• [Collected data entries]

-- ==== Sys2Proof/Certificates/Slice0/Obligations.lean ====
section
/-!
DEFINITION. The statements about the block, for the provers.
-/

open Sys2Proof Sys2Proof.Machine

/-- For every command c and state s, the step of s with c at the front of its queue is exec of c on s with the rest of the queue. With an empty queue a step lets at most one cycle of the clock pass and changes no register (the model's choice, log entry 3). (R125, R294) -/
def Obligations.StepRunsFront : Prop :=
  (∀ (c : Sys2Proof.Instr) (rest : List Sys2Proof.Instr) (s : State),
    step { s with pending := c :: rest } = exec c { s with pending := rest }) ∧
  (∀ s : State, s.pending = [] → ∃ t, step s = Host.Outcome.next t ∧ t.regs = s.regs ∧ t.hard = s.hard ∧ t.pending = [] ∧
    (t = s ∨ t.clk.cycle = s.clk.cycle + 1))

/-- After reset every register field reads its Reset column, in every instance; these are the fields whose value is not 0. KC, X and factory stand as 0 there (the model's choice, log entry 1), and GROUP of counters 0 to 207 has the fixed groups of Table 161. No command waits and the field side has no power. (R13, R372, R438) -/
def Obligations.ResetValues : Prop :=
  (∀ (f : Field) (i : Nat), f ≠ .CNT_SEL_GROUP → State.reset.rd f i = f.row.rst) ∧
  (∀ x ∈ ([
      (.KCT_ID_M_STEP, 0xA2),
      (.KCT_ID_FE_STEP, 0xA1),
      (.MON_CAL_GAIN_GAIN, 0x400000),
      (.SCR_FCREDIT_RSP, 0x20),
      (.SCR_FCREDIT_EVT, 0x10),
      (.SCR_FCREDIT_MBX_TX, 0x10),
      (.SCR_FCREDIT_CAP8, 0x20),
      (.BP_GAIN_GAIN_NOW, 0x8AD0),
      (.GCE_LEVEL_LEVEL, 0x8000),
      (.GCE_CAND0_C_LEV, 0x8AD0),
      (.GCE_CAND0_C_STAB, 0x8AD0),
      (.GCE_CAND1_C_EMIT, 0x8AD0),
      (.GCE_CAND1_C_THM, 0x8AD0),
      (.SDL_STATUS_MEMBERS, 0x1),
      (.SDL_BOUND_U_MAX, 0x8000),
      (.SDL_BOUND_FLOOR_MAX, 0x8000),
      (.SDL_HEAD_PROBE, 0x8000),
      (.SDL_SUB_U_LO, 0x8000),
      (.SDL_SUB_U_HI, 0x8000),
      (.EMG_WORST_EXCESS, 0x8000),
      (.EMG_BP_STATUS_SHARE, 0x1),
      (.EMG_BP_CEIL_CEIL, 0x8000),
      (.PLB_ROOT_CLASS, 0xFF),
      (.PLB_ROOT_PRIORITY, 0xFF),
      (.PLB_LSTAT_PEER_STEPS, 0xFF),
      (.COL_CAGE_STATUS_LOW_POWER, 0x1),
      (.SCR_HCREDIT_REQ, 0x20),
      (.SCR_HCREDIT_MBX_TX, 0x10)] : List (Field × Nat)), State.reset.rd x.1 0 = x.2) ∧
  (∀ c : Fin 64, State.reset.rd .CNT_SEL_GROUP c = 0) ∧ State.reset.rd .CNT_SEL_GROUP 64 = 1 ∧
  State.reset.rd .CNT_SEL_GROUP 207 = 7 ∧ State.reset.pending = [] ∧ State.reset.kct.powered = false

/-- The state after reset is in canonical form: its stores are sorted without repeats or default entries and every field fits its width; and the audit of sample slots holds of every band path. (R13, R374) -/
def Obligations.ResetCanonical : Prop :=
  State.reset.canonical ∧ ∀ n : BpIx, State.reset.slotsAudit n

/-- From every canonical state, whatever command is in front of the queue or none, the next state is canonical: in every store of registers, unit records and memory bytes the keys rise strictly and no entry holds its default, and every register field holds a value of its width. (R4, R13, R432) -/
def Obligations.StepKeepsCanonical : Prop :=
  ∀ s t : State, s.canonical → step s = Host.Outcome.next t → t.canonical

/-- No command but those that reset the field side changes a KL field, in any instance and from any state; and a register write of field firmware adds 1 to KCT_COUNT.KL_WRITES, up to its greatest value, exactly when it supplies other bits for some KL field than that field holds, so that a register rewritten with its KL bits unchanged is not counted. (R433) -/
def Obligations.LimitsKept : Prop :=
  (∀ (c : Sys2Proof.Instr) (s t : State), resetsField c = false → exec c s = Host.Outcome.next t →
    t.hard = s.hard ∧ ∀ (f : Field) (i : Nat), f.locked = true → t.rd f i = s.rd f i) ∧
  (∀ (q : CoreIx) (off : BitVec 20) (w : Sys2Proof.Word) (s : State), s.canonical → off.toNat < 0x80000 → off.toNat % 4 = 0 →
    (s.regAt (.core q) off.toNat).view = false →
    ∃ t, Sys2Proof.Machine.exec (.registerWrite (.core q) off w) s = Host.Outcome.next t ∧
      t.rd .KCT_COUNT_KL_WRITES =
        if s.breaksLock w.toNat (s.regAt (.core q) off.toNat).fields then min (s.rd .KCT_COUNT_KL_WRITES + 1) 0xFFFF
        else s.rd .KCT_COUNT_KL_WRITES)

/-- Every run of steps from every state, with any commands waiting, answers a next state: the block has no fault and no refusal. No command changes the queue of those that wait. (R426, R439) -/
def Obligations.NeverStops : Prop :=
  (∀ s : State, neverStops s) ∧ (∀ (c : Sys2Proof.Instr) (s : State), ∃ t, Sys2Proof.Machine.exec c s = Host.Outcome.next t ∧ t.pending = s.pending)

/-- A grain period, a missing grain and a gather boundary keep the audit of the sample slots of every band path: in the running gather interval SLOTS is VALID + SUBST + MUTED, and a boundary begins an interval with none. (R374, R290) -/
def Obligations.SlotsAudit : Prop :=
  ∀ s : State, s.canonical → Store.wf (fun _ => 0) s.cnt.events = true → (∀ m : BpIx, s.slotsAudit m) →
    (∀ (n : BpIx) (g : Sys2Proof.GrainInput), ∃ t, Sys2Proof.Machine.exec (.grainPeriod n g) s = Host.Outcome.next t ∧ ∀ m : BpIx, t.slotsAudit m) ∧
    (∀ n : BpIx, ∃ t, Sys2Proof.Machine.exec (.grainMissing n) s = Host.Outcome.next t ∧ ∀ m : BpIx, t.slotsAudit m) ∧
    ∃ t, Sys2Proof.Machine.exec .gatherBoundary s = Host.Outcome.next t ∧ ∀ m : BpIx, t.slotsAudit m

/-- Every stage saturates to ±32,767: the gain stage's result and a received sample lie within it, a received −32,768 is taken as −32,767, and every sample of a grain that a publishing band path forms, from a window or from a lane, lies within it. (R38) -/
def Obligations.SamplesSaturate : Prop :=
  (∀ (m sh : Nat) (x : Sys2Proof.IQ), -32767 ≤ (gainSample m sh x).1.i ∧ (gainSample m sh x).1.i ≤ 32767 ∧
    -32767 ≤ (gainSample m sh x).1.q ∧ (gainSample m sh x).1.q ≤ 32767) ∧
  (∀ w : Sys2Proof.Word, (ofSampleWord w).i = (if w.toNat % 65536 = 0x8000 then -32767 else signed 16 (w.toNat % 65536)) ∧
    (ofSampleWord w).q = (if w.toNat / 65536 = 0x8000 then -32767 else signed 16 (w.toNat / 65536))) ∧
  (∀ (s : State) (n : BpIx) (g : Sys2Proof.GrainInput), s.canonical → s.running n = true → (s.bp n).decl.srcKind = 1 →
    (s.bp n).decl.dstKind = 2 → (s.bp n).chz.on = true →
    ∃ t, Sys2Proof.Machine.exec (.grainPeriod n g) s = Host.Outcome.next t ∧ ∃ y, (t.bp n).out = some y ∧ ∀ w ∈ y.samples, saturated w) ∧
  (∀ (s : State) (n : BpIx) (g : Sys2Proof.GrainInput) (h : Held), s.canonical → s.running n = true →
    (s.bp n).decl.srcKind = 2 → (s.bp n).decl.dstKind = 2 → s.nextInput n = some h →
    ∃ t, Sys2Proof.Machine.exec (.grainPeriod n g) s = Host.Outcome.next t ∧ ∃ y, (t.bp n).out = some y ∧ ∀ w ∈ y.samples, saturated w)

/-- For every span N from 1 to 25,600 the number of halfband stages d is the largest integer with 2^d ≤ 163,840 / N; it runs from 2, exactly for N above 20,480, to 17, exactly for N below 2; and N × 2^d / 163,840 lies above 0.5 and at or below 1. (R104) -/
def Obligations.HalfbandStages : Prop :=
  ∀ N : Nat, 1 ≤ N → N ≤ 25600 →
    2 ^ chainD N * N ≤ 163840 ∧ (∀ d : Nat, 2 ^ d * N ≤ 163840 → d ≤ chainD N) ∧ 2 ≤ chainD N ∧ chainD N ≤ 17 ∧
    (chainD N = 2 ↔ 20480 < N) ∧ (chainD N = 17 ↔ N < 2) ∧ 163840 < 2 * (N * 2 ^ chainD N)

• [What needs to be done] Take exactly the lines from the one containing "it. (R38) -/" through the one containing "(∀ (m sh : Nat)" in the data above, and output them with nothing added.

• [The completed task]
/-- Every stage saturates to ±32,767: the gain stage's result and a received sample lie within it, a received −32,768 is taken as −32,767, and every sample of a grain that a publishing band path forms, from a window or from a lane, lies within it. (R38) -/
def Obligations.SamplesSaturate : Prop :=
  (∀ (m sh : Nat) (x : Sys2Proof.IQ), -32767 ≤ (gainSample m sh x).1.i ∧ (gainSample m sh x).1.i ≤ 32767 ∧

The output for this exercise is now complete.